Apa yang dilakukan Leogemati, Eko Doto dan kawan-kawan tidak sia-sia. Anak-anak hebat ini beberapa kali menyabet penghargaan di bidang photography.

“Kiking pernah ikut workhshop UNICEF tahun 2018 dia pernah mendapat predikat best photographer. Mukidi best team photographer. Kalau dari Pemkot kemarin waktu ulang tahun Surabaya dua anak ini juga mendapat penghargaan,” katanya.

Karya photography mereka bahkan pernah dibukukan dan diberi judul ‘Tutur Mata’. Karya itu terbit pada 2021 tepat di hari disabilitas internasional.

Diberi judul Tutur Mata, karena melalui hasil potret inilah mereka berkomunikasi dan menuturkan siapa diri mereka. Berbeda dengan kebanyakan manusia yang berkomunikasi dengan mulut dan bahasa. Mereka berbahasa dengan mata.

Tak habis cerita, Leo membagi satu kisah yang sampai saat ini masih membuatnya tergetar.

Kala itu, anak didiknya Pina memotret Umay dan Kiking anak didiknya yang lain, menggunakan teknik levitasi.

“Boncengan pakai sapu jadi kaya Harry Potter terbang. Saya cetak, saya kasihkan,” katanya.

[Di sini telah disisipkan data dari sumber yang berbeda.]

-- ==== Sys2Proof/Machine/TickEnd.lean ====
section
/-! DEFINITION. The work of a tick in its order (R20, R81, R86, R108, R114): what the tick's own commands have not done before it ends, the
releases of landings, and what ends an epoch. -/

namespace Sys2Proof.Machine

/-! Releases. -/

/-- How many ticks a landing can release now (R20): all that have passed and that every joined stream has reported. -/
def readyEnd (s : State) (l : Nat) : Nat :=
  ((landingInputs l).map fun h =>
    let x := vget (vget s.plane.landings l).streams h
    if x.joined then x.progress else s.wallTick).foldl min s.wallTick

/-- A landing behind the output stage releases what it can. -/
def releaseReady (s : State) (l : Nat) : State :=
  let n := readyEnd s l
  if (vget s.plane.landings l).released < n then releaseTick s l (n - 1) else s

/-- The nominal releases of L0 and L1 (R24): of everything stamped before the tick that is acted on. -/
def releaseNominal (s : State) (l : Nat) : State :=
  if (vget s.plane.landings l).released < s.plane.tick then releaseTick s l (s.plane.tick - 1) else s

/-- The releases of the tick. -/
def releases (s : State) : State := ([2, 3, 4, 5, 6, 7, 8, 9] : List Nat).foldl releaseReady (releaseNominal (releaseNominal s 0) 1)

/-! Packets. -/

/-- Put a packet into a list that stands in the order of R81. -/
def insertTurn (p : Packet) : List Packet → List Packet
  | [] => [p]
  | q :: r => if runKey p < runKey q then p :: q :: r else q :: insertTurn p r

/-- The packets that take effect in the tick and whose turn has not passed, in the order of R81: of the keeper's those that it has finished. -/
def turnList (s : State) : List Packet :=
  ((duePackets s).filter fun p => s.plane.turn < runKey p && (isFast p.opcode || isFinished s p)).foldl (fun l p => insertTurn p l) []

/-- The sets of the time that the keeper has finished take effect at the start of the tick, before everything else, in the order of R81 (R374). -/
def applySets (s : State) : State :=
  if freshTick s then
    (turnList s).foldl (fun s p => if isTimeSet p ∧ isHeld s p then keeperExecute timeSetOp p s else s) s
  else s

/-- What takes effect at the start of a tick: sets of the time, then flights (R86, R374). -/
def startWork (s : State) : State := applyFlights (applySets s)

/-- A packet whose turn has come takes effect; of the fast ones eight in a tick (R82). -/
def runTurn (s : State) (p : Packet) : State :=
  if !isHeld s p then s
  else
    match opOf p.opcode with
    | none => keeperExecute (unlistedOp p.opcode) p s
    | some o => if !o.fast then keeperExecute o p s else if 8 ≤ s.plane.execNow then moveFast p s else fastExecute o p s

/-- Every packet that is due takes effect (R81, R82). -/
def runTurns (s : State) : State := (turnList s).foldl runTurn s

/-- Flights that have waited too long, and interrupted flights whose tick has come, are rejected (R88). -/
def endFlights (s : State) : State := (turnRings s).foldl (fun s r => flightInterrupted (flightTimeout s r) r) s

/-! The end of the tick. -/

/-- A trial whose pair 1 has left its windows ends in that tick (R339, Table 13.8). -/
def endFaulted (s : State) : State := if trialRuns s ∧ s.image.trial.fault then endTrial s 6 else s

/-- What is left of the work of the tick that the tick hall acts on: flights (R86), the releases (R20), the reflex engine, packets (R81), patterns
(R186), timers (R112), packets whose writes have moved (R108), the replies of POINT.READ (R114), a CHECKPOINT mark that is due (R38), a trial that has left its windows (R339), a release without a key (R363), and the segment that closes (R378). -/
def endWork (s : State) : State :=
  sealTick (endRelease (endFaulted (answerReads (settleLates (timerSteps (patternUpdates (runTurns (endFlights (reflexTick (releases (captureCheckpoint (startWork s))))))))))))

/-- The tick that is acted on is worked through, unless an input of L0 or L1 lags for it (R24, R34). -/
def finishTick (s : State) : State := if s.plane.running ∧ unlagged s then endWork s else s

/-- One tick of a device whose clock is not stretched: the tick's work ends, every count advances, and flights take effect at the start of the next
one. After its last tick an epoch rolls over (R18). -/
def tickOn (s : State) : State :=
  let s := finishTick s
  if s.plane.running ∧ 2 ^ 48 - 1 ≤ s.wallTick then startWork (startEpoch (lastTick s))
  else
    let s := tickStep s
    if s.plane.running ∧ unlagged s then startWork s else s

/-- One tick (R15, R44). -/
def tick (s : State) : State :=
  lfTick (if stretches s then diesTick (s.onReplay fun q => { q with stretched := q.stretched + 1 }) else tickOn s)

/-- A tick ends and the next begins (R15, R16). -/
def execTick (s : State) : Answer := effect s (tick s)

/-- The tick hall ends the tick it acts on before its time and goes on with the next one, which it has already generated (R25, R34): both
landings have released what the tick needs, and can release it in its turn. -/
def catchesUp (s : State) (t : Nat) : Bool :=
  t == s.plane.tick && 0 < s.plane.held && t ≤ (vget s.plane.landings 0).released && t ≤ (vget s.plane.landings 1).released &&
    landingReady s 0 t && landingReady s 1 t

/-- The tick hall ends the tick it acts on and goes on with one that it has generated before (R25, R34). -/
def catchUp (s : State) : State :=
  let s := runResets (settleTick (endWork s))
  if s.plane.running then startWork ((actNext s).onPlane fun p => { p with held := p.held - 1 }) else s

/-- A landing releases tick `t`, once every joined stream has reported it and the tick has passed (R20, R24). L0 and L1 release a tick that the
tick hall has still to act on once it can go on to the one after it. -/
def landingRelease (s : State) (l t : Nat) : State :=
  if s.plane.running ∧ l < 10 ∧ t = (vget s.plane.landings l).released ∧ t < s.wallTick ∧ landingReady s l t then
    if 2 ≤ l ∨ t < s.plane.tick then releaseTick s l t
    else if catchesUp s t then
      let s := catchUp s
      if s.plane.running then releaseTick s l t else s
    else s
  else s

/-- A landing releases the events of a tick (R20). -/
def execLandingRelease (landing t : Nat) (s : State) : Answer := effect s (landingRelease s landing t)

/-! What ends an epoch: the tick before it is worked through first. -/

/-- Beam is entered (R18). -/
def execBeamEntry (s : State) : Answer := effect s (if beamDue s then beamEntry (finishTick s) else s)

/-- The last tick of an epoch has passed (R18): the state of the device does not change. -/
def epochRollover (s : State) : State :=
  if s.plane.running ∧ 2 ^ 48 - 1 ≤ s.wallTick then startWork (startEpoch (lastTick (finishTick s))) else s

/-- The tick count of an epoch would pass its last value (R18). -/
def execEpochRollover (s : State) : Answer := effect s (epochRollover s)

/-- Buoy, Lantern or Beam is entered (R279). -/
def execStateEntry (target : Nat) (s : State) : Answer :=
  effect s (stateEntry (if target = 3 ∧ beamDue s then finishTick s else s) target)

/-- The replay reads a record (R42, R43). -/
def execReplayRecordRead (s : State) : Answer := effect s (readRecord (if endsEpoch s then finishTick s else s))

/-- A replay ends (R45). -/
def execReplayEnd (s : State) : Answer := effect s (if replayDone s then endReplay (finishTick s) .ok else s)

end Sys2Proof.Machine
end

“Trus Umay bilang. Pak buat saya ya, nanti kalo saya ketemu orang tua saya, saya kasihkan,” imbuh Leo sambil mengingat keharuannya saat itu.

Leo terharu karena sampai saat ini Umay belum pernah bertemu orang tuanya.

Sampai saat ini, kata Leo, Liponsos Kalijudan merawat sebanyak 55 anak difable. Sebanyak 14 anak diantaranya laki-laki dan sisanya perempuan.

“70 persen dari 55 anak ini gak tau orang tuanya dimana. Termasuk kelima anak ini,” kata Leo sambil memelankan suara menjaga perasaan kelima anak didiknya meski mayoritas mengalami tuna rungu.

Sampai sekarang, sebagian besar dari anak-anak ini tidak memiliki data yang jelas tentang siapa nama asli mereka, darimana mereka sebenarnya berasal dan berapa usia mereka.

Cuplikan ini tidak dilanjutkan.